[Problem to solve]:
Start at the line in the entries below that contains "who _ | .pget who _", stop at the line that contains "(domain < 136)", and output exactly the lines in that span, both ends included.

[Dataset]:
--------------------

-- ==== Sys2Proof/WellFormed.lean ====
section
/-! DEFINITION. Well-formed commands: every operand lies within the range that the machine has for it. -/

namespace Sys2Proof

/-- A command entry as the ring holds it: a tenant number, and the bytes that its extension count gives it (Table 3.8,
R66). -/
def Cmd.wf (c : Cmd) : Bool :=
  decide (c.tenant < 1024) && c.payload.length == 56 + 64 * ((c.flags.toNat / 16) % 16)

/-- A core that exists: a tab thread by one of eight heads and one of its sixteen slots, the Peg core or the CP (R225,
R259). -/
def CoreRef.wf : CoreRef → Bool
  | .tab head slot => decide (head < 8) && decide (slot < 16)
  | .peg => true
  | .cp => true

/-- A requester that exists (Table 4.9, Table 4.10). -/
def Requester.wf : Requester → Bool
  | .plane head _ _ _ => decide (head < 8)
  | .lineList head slot => decide (head < 8) && decide (slot < 256)
  | .voice n => decide (n < 96)
  | .dma channel => decide (channel < 48)
  | .blit => true
  | .command tenant _ => decide (tenant < 1024)
  | .cpFirmware => true
  | .scan head _ _ => decide (head < 8)
  | .ring tenant => decide (tenant < 1024)
  | .cartoucheScan head _ => decide (head < 8)
  | .cartoucheVoice n => decide (96 ≤ n) && decide (n < 100)

/-- What arrives at a course comes from a TDM port, a PDM microphone pair or a voice that exists (R388, R390). -/
def CourseInput.wf (i : CourseInput) : Bool :=
  i.tdm.all (fun e => decide (e.1 < 4)) && i.starved.all (fun v => decide (v < 100))

/-- A unit of an arm-then-apply change that exists (R345): heads and clusters by number, others as the Legend numbers them. -/
def ArmUnit.wf : ArmUnit → Bool
  | .head n => decide (n < 8)
  | .cluster n => decide (n < 10)
  | .unit ty i => decide (ty < 0x10000) && decide (i < 0x10000)

/-- A supply that exists: VDDIO has five banks (R416). -/
def Supply.wf : Supply → Bool
  | .everything => true
  | .allButAon => true
  | .vddio bank => decide (bank < 5)

/-- A well-formed command: its heads, tenants, ports, channels and other numbers are ones that the part has (Table 1.1).
Times, data and addresses are free. -/
def Instr.wf : Instr → Bool
  | .nop c | .tenantCreate c | .tenantDestroy c => c.wf
  | .tenantDestroyComplete _ tenant => decide (tenant < 1024)
  | .quotaSet c | .viewportSet c | .regRead c | .regWrite c | .eventSubscribe c | .tenantQuery c | .atlasMap c
  | .atlasUnmap c | .bankAssign c | .planeCreate c | .planeDestroy c | .planeSet c | .paletteLoad c
  | .objectTableSet c | .canvasSet c | .scalerCoefLoad c | .contourSet c | .paintSet c | .transferLutLoad c
  | .postLutLoad c | .ditherSet c | .linelistSet c | .fretSet c | .leadBoundsSet c | .costQuery c | .tabLoad c
  | .tabStart c | .tabStop c | .decodeTableLoad c | .tabDebug c | .headTimingSet c | .portRouteSet c | .commitSubmit c
  | .captureStart c | .captureStop c | .framelockSet c | .stillPolicySet c | .cartoucheImageLoad c
  | .cartoucheCellSet c | .watchRegionSet c | .referenceSet c | .faultReactionSet c | .headPrioritySet c
  | .powerPolicySet c | .maintenanceSet c | .governorQuery c | .voiceCreate c | .voiceSet c | .voiceStart c
  | .voiceStop c | .busSet c | .bridgeSet c | .audioPortSet c | .avtpStreamSet c | .audioCaptureStart c
  | .cartoucheVoiceSet c | .modelLoad c | .listenProgramLoad c | .wakeSourceSet c | .prerollRead c | .modeSet c
  | .clockPlanSet c | .clockMeasure c | .compareSet c | .captureChannelSet c | .pwmSet c | .calendarSet c
  | .calendarAlarmSet c | .dmaChannelSet c | .dmaSubmit c | .blitSubmit c | .dmaShareSet c | .pinOwnerSet c
  | .pinConfigSet c | .pinWrite c | .pinLock c | .debugGrant c | .debugUnlock c | .serviceEnter c | .lifecycleQuery c =>
    c.wf
  | .commandFetch _ => true
  | .heldRecordWrite _ tenant | .mailboxDrainEnd _ tenant | .cmdTailWrite _ tenant _ | .cplHeadWrite _ tenant _
  | .mboxEnable _ tenant | .mboxDisable _ tenant | .mboxReset _ tenant _ => decide (tenant < 1024)
  | .devEventClear _ _ | .devEventEnWrite _ _ | .pasidLock _ _ | .meridianLoRead _ => true
  | .courseCntRead _ course => decide (course < 3)
  | .intcPendingSet _ k _ | .intcPendingClr _ k _ _ | .intcEnableSet _ k _ | .intcEnableClr _ k _ => decide (k < 16)
  | .gpioMaskedWrite _ bank _ _ _ | .gpioIntEnSet _ bank _ | .gpioIntEnClr _ bank _ => decide (bank < 5)
  | .auxCtlStart _ port _ _ | .auxTransactionEnd _ port _ => decide (port < 8)
  | .mdioCtlStart _ mac _ | .mdioFrameEnd _ mac _ => decide (mac < 2)
  | .pegWakeReqWrite _ _ | .hostBar0AccessAsleep _ _ _ _ | .registerWrite _ _ _ _ => true
  | .beamLineEnter _ head _ | .composeBoundary _ head | .composerLineStart _ head | .composerLineComplete _ head =>
    decide (head < 8)
  | .fetchReturn _ req _ => req.wf
  | .portPixelNeed _ port stream _ => decide (port < 8) && decide (stream < 2)
  | .heartbeatPeriodEnd _ cluster _ _ | .clusterSelfTestEnd _ cluster _ => decide (cluster < 10)
  | .legendUpdate _ => true
  | .armDeadline _ _ unarmed => unarmed.all ArmUnit.wf
  | .applyTime _ _ => true
  | .applyAckTimeout _ _ failed => failed.wf
  | .rollback _ _ => true
  | .governorEvaluation _ temps _ => decide (temps.length = 16)
  | .leakageAnchor _ _ | .estimatorUnanchored _ | .thermtripAssert _ => true
  | .maintenanceActivityDue _ activity => decide (1 ≤ activity) && decide (activity ≤ 6)
  | .maintenanceActivityEnd _ activity result =>
    decide (1 ≤ activity) && decide (activity ≤ 6) && result.heads.all (fun h => decide (h < 8))
  | .irqAgeLimit _ tenant => decide (tenant < 1024)
  | .courseSampleBoundary _ course inp => decide (course < 3) && inp.wf
  | .meterWindowEnd _ course => decide (course < 3)
  | .audioMeter _ => true
  | .bridgeLaneRangeTimeout _ lane _ => decide (lane < 32)
  | .audioClockRelock _ clock => decide (clock < 2)
  | .tdmFrameSlip _ port _ => decide (port < 4)
  | .avtpPacketReceive _ stream _ _ => decide (stream < 16)
  | .audioCaptureBlock _ bus | .audioCaptureStall _ bus => decide (bus < 16)
  | .captureFrame _ head | .captureWriteStall _ head => decide (head < 8)
  | .compareEvaluation _ => true
  | .pwmTick _ pwm => decide (pwm < 16)
  | .captureFilterSample _ channel _ => decide (channel < 32)
  | .interruptSourceEvent _ source _ => decide (source < 512)
  | .holdoffExpiry _ group => decide (group < 32)
  | .coreEntry _ who _ => who.wf
  | .slowCounterEdge _ | .melFrameReady _ _ | .modelEvaluationDone _ | .i2cAddressMatch _ _ _ | .i2cDataByteWrite _ _
  | .i2cDataByteRead _ | .i2cStretchTimeout _ | .wakeComplete _ | .modeReached _ => true
  | .pinLevelChange _ pin _ => decide (pin < 161)
  | .pinEventCoalesceEnd _ pin | .pinHandoverEnd _ pin => decide (pin < 160)
  | .serialTransferDone _ block _ => decide (block < 10)
  | .uartByteReceive _ uart _ | .uartLineIdle _ uart => decide (uart < 2)
  | .hpdFall _ port | .hpdRise _ port _ => decide (port < 4)
  | .linkTrainingDone _ port _ lanes _ => decide (port < 8) && decide (lanes < 5)
  | .pixelPllLock _ head => decide (head < 8)
  | .fsyncEdge _ | .fsyncLost _ => true
  | .gptpStateChange _ mac _ _ _ => decide (mac < 2)
  | .clockReferenceLost _ _ | .clockReferenceReturn _ _ | .pwrfailNAssert _ | .pwrfailNRelease _ | .resetPin _
  | .resetRelease _ _ _ | .bootCopyVerify _ _ | .cartoucheBootImageApply _ | .firmwareReady _ | .pcieLinkUp _
  | .perstAssert _ | .clkreqAssert _ => true
  | .wakeFrameReceive _ mac _ => decide (mac < 2)
  | .serviceNReleaseTimeout _ | .tokenReset _ | .jtagAccess _ _ => true
  | .dmaDescriptorComplete _ channel | .dmaRingRecheck _ channel | .dmaTokenGrant _ channel => decide (channel < 48)
  | .blitStart _ | .blitDone _ => true
  | .loadReturn _ head slot _ | .fenceComplete _ head slot _ | .tabBudgetOverrun _ head slot _ =>
    decide (head < 8) && decide (slot < 16)
  | .nopInstruction who | .drop who | .dup who | .swap who | .overOp who | .rot who | .nip who | .tuck who | .pick who _
  | .depth who | .tor who | .fromr who | .rfetch who | .rdrop who | .add who | .sub who | .andOp who | .orOp who
  | .xorOp who | .shl who | .shr who | .sar who | .mul who | .mulhu who | .mulhs who | .divu who | .divs who
  | .remu who | .rems who | .min who | .max who | .minu who | .maxu who | .slt who | .sltu who | .notOp who | .neg who
  | .abs who | .clz who | .sext8 who | .sext16 who | .cmp who | .tst who | .adc who | .sbc who | .lits who _
  | .lit16 who _ | .lit16s who _ | .lit32 who _ | .ld32 who _ _ | .ld16u who _ _ | .ld16s who _ _ | .ld8u who _ _
  | .ld8s who _ _ | .st32 who _ _ | .st16 who _ _ | .st8 who _ _ | .ld32p who _ | .st32p who _ | .pget who _
  | .pset who _ | .padd who _ | .paddi who _ _ | .beq who _ | .bne who _ | .blt who _ | .bge who _ | .bltu who _
  | .bgeu who _ | .bz who _ | .bnz who _ | .bcc who _ _ | .jmp who _ | .call who _ | .jmpi who | .calli who | .ret who
  | .jmpl who _ | .calll who _ | .pwrite who _ | .palw who | .waitl who | .line who | .flush who | .fence who
  | .yield who | .trap who _ | .reti who | .swget who | .swset who | .idle who | .customInstruction who _ _ _ => who.wf
  | .vddAonRise _ => true
  | .supplyRemoval _ what => what.wf
  | .accessVoteExpiry _ domain => decide (domain < 136)
  | .commandWaitEnd _ tenant _ | .recordWriteErrorCompletion _ tenant => decide (tenant < 1024)
  | .illegalInstruction who _ => who.wf
  | .usxgmiiLinkChange _ mac _ | .ethernetFrameReceive _ mac _ => decide (mac < 2)

end Sys2Proof
end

--------------------

[Finished exercise]:
  | .ld8s who _ _ | .st32 who _ _ | .st16 who _ _ | .st8 who _ _ | .ld32p who _ | .st32p who _ | .pget who _
  | .pset who _ | .padd who _ | .paddi who _ _ | .beq who _ | .bne who _ | .blt who _ | .bge who _ | .bltu who _
  | .bgeu who _ | .bz who _ | .bnz who _ | .bcc who _ _ | .jmp who _ | .call who _ | .jmpi who | .calli who | .ret who
  | .jmpl who _ | .calll who _ | .pwrite who _ | .palw who | .waitl who | .line who | .flush who | .fence who
  | .yield who | .trap who _ | .reti who | .swget who | .swset who | .idle who | .customInstruction who _ _ _ => who.wf
  | .vddAonRise _ => true
  | .supplyRemoval _ what => what.wf
  | .accessVoteExpiry _ domain => decide (domain < 136)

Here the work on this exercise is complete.